Provided records section start
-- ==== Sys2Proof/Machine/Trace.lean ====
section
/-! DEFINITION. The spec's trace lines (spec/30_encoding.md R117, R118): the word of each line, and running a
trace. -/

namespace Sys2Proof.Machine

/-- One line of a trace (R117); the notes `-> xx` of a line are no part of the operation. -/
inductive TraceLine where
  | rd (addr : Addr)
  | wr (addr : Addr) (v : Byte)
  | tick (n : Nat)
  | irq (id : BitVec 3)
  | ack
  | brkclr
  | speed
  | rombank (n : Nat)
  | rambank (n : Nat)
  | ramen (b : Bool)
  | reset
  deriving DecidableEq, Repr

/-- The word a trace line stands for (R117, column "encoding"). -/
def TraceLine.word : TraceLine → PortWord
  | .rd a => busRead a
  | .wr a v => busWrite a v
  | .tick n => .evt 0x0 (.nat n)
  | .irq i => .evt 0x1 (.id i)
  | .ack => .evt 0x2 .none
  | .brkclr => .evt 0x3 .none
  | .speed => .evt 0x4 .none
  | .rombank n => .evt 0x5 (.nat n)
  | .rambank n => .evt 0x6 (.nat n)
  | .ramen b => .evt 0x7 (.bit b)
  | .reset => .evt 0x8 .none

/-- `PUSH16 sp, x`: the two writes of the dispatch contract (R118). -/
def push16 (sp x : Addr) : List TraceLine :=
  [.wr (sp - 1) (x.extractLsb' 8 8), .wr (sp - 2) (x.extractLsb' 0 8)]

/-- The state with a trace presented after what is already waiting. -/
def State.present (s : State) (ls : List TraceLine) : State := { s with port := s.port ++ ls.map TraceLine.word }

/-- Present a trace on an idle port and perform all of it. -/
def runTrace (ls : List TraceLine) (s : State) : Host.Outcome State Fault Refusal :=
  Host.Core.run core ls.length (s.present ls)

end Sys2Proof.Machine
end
Provided records section end
Provided records section start
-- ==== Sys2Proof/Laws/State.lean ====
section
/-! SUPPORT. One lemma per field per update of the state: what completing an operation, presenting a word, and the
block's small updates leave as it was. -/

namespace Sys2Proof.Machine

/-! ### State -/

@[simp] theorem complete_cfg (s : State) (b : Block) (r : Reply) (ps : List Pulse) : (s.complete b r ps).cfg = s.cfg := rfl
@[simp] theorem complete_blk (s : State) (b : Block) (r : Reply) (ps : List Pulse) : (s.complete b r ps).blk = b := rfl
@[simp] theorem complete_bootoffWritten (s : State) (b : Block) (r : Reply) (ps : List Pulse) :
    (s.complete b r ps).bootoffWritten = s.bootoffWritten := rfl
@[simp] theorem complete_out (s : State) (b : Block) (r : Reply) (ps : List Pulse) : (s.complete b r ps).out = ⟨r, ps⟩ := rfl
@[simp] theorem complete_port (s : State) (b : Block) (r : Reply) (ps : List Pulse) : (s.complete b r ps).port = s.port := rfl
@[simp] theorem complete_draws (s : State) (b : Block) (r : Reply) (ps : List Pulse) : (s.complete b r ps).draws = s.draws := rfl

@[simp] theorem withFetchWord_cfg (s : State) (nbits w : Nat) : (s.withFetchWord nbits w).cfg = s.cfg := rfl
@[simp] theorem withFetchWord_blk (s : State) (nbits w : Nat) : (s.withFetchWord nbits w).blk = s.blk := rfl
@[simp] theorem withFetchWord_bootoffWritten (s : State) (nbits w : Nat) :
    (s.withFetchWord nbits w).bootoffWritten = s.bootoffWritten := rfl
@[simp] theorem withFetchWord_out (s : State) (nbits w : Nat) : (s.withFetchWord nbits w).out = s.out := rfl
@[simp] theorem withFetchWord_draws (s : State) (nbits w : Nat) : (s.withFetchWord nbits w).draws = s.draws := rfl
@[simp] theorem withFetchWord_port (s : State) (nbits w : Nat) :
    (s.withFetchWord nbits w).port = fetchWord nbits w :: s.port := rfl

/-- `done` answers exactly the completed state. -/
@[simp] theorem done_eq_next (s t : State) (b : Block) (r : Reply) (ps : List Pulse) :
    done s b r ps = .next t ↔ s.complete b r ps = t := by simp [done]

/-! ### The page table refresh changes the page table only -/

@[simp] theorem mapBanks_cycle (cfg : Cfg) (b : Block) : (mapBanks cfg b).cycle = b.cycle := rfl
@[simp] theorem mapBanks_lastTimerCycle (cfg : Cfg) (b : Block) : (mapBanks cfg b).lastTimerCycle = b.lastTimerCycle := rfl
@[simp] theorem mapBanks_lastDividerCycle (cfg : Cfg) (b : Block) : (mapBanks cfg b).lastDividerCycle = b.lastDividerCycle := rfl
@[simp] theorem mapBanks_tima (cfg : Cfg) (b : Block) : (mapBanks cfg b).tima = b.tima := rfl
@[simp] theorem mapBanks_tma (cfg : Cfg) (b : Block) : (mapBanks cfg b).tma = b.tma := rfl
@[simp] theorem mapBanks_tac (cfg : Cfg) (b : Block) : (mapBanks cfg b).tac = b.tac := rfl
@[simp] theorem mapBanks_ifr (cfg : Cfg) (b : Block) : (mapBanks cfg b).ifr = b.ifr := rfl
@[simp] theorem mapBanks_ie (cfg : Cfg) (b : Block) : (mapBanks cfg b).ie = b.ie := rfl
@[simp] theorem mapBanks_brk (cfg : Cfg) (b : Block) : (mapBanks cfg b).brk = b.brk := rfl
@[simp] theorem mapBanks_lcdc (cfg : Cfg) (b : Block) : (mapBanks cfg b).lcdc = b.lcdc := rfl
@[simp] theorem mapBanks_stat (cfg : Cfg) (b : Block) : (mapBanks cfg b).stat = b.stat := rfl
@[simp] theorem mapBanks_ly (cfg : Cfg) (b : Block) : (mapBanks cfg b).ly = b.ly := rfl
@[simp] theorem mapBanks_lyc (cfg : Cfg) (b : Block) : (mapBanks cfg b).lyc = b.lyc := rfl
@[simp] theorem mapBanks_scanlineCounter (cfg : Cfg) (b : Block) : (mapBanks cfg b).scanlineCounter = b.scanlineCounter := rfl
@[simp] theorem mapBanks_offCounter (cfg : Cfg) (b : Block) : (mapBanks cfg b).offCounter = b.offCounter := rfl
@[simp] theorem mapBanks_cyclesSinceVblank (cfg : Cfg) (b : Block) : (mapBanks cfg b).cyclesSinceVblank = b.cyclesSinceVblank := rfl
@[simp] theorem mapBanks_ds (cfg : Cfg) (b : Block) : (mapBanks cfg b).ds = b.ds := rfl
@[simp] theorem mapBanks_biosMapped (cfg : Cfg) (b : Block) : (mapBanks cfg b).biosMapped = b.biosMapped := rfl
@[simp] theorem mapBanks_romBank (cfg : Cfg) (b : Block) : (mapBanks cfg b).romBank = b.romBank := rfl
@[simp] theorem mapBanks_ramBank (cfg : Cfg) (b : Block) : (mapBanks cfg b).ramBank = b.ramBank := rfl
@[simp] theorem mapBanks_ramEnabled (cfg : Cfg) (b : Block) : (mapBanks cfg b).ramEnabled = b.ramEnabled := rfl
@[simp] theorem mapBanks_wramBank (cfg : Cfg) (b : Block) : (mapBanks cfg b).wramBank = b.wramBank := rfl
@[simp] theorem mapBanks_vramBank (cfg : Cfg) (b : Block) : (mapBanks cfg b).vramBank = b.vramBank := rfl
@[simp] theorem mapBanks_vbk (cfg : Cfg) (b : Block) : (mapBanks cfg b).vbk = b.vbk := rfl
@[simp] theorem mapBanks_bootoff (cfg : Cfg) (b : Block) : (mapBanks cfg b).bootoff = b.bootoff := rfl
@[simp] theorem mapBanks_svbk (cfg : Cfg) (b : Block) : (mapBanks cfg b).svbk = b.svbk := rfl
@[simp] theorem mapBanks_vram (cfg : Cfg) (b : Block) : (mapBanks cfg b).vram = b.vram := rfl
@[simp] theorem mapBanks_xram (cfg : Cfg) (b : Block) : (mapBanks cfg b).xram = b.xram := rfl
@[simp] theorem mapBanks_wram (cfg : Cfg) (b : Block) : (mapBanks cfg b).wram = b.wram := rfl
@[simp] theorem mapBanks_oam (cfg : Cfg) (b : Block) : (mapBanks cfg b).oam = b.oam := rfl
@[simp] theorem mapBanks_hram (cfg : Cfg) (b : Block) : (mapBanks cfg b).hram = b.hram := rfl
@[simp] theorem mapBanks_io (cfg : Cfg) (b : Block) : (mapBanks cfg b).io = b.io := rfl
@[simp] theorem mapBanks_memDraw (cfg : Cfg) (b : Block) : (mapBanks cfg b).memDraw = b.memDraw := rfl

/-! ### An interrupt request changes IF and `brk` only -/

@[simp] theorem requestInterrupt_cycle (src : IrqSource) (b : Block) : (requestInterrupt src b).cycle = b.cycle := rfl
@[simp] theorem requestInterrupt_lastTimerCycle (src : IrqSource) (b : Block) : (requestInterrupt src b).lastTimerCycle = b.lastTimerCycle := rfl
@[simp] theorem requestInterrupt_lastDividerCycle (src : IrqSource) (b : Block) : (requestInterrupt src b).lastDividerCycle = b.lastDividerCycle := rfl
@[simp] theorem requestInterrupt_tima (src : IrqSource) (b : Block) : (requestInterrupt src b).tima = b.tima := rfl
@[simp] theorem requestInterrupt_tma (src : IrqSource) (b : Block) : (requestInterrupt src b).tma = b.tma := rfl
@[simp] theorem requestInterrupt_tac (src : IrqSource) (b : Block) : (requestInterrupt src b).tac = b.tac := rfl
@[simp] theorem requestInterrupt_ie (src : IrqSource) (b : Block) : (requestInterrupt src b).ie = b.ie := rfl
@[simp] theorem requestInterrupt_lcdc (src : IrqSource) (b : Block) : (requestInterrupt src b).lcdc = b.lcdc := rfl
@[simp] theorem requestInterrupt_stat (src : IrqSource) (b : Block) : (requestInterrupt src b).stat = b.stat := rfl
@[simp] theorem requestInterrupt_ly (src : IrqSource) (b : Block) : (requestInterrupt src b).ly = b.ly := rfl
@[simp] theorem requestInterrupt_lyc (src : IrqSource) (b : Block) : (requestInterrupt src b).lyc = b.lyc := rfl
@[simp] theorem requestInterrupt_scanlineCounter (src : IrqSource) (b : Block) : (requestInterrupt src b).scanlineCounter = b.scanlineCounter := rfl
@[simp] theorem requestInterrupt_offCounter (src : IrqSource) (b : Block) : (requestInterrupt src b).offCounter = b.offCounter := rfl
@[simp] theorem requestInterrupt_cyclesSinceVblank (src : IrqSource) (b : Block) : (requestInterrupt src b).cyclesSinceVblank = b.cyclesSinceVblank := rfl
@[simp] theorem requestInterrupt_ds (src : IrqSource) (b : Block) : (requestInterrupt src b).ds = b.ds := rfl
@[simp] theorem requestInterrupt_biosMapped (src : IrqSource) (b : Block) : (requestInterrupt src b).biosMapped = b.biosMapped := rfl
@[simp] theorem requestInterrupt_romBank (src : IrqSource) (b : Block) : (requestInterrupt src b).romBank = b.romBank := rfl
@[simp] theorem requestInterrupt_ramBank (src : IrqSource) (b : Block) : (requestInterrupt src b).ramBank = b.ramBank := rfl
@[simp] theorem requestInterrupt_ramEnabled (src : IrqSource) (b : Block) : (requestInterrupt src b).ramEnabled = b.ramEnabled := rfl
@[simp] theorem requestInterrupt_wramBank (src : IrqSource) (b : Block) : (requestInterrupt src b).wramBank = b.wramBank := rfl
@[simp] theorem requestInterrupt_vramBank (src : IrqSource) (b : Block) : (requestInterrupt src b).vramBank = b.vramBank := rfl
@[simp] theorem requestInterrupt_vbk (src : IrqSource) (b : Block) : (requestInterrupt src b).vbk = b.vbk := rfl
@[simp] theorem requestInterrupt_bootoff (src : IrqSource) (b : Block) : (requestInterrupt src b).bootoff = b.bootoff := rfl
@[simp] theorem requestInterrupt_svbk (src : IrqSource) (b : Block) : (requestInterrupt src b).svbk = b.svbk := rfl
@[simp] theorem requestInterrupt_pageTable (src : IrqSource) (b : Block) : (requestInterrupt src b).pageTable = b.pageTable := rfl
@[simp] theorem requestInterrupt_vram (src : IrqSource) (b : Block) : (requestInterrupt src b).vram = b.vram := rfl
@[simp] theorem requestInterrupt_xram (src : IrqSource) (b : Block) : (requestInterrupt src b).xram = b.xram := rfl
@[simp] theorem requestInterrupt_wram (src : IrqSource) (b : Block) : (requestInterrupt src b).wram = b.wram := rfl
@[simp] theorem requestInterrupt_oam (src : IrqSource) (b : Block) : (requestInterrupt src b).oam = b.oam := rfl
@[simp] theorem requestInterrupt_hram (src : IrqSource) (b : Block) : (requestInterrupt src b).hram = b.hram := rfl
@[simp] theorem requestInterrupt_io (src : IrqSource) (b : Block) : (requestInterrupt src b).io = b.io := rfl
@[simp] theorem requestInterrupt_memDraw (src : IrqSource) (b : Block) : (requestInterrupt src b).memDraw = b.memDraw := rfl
Provided records section end
#### What you will do
What you return must be the lines above that run from the line with "src b).ly = b.ly := rfl" to the line with "src b).scanlineCounter = b.scanlineCounter := rfl", inclusive, each copied exactly.

#### Exercise output
@[simp] theorem requestInterrupt_ly (src : IrqSource) (b : Block) : (requestInterrupt src b).ly = b.ly := rfl
@[simp] theorem requestInterrupt_lyc (src : IrqSource) (b : Block) : (requestInterrupt src b).lyc = b.lyc := rfl
@[simp] theorem requestInterrupt_scanlineCounter (src : IrqSource) (b : Block) : (requestInterrupt src b).scanlineCounter = b.scanlineCounter := rfl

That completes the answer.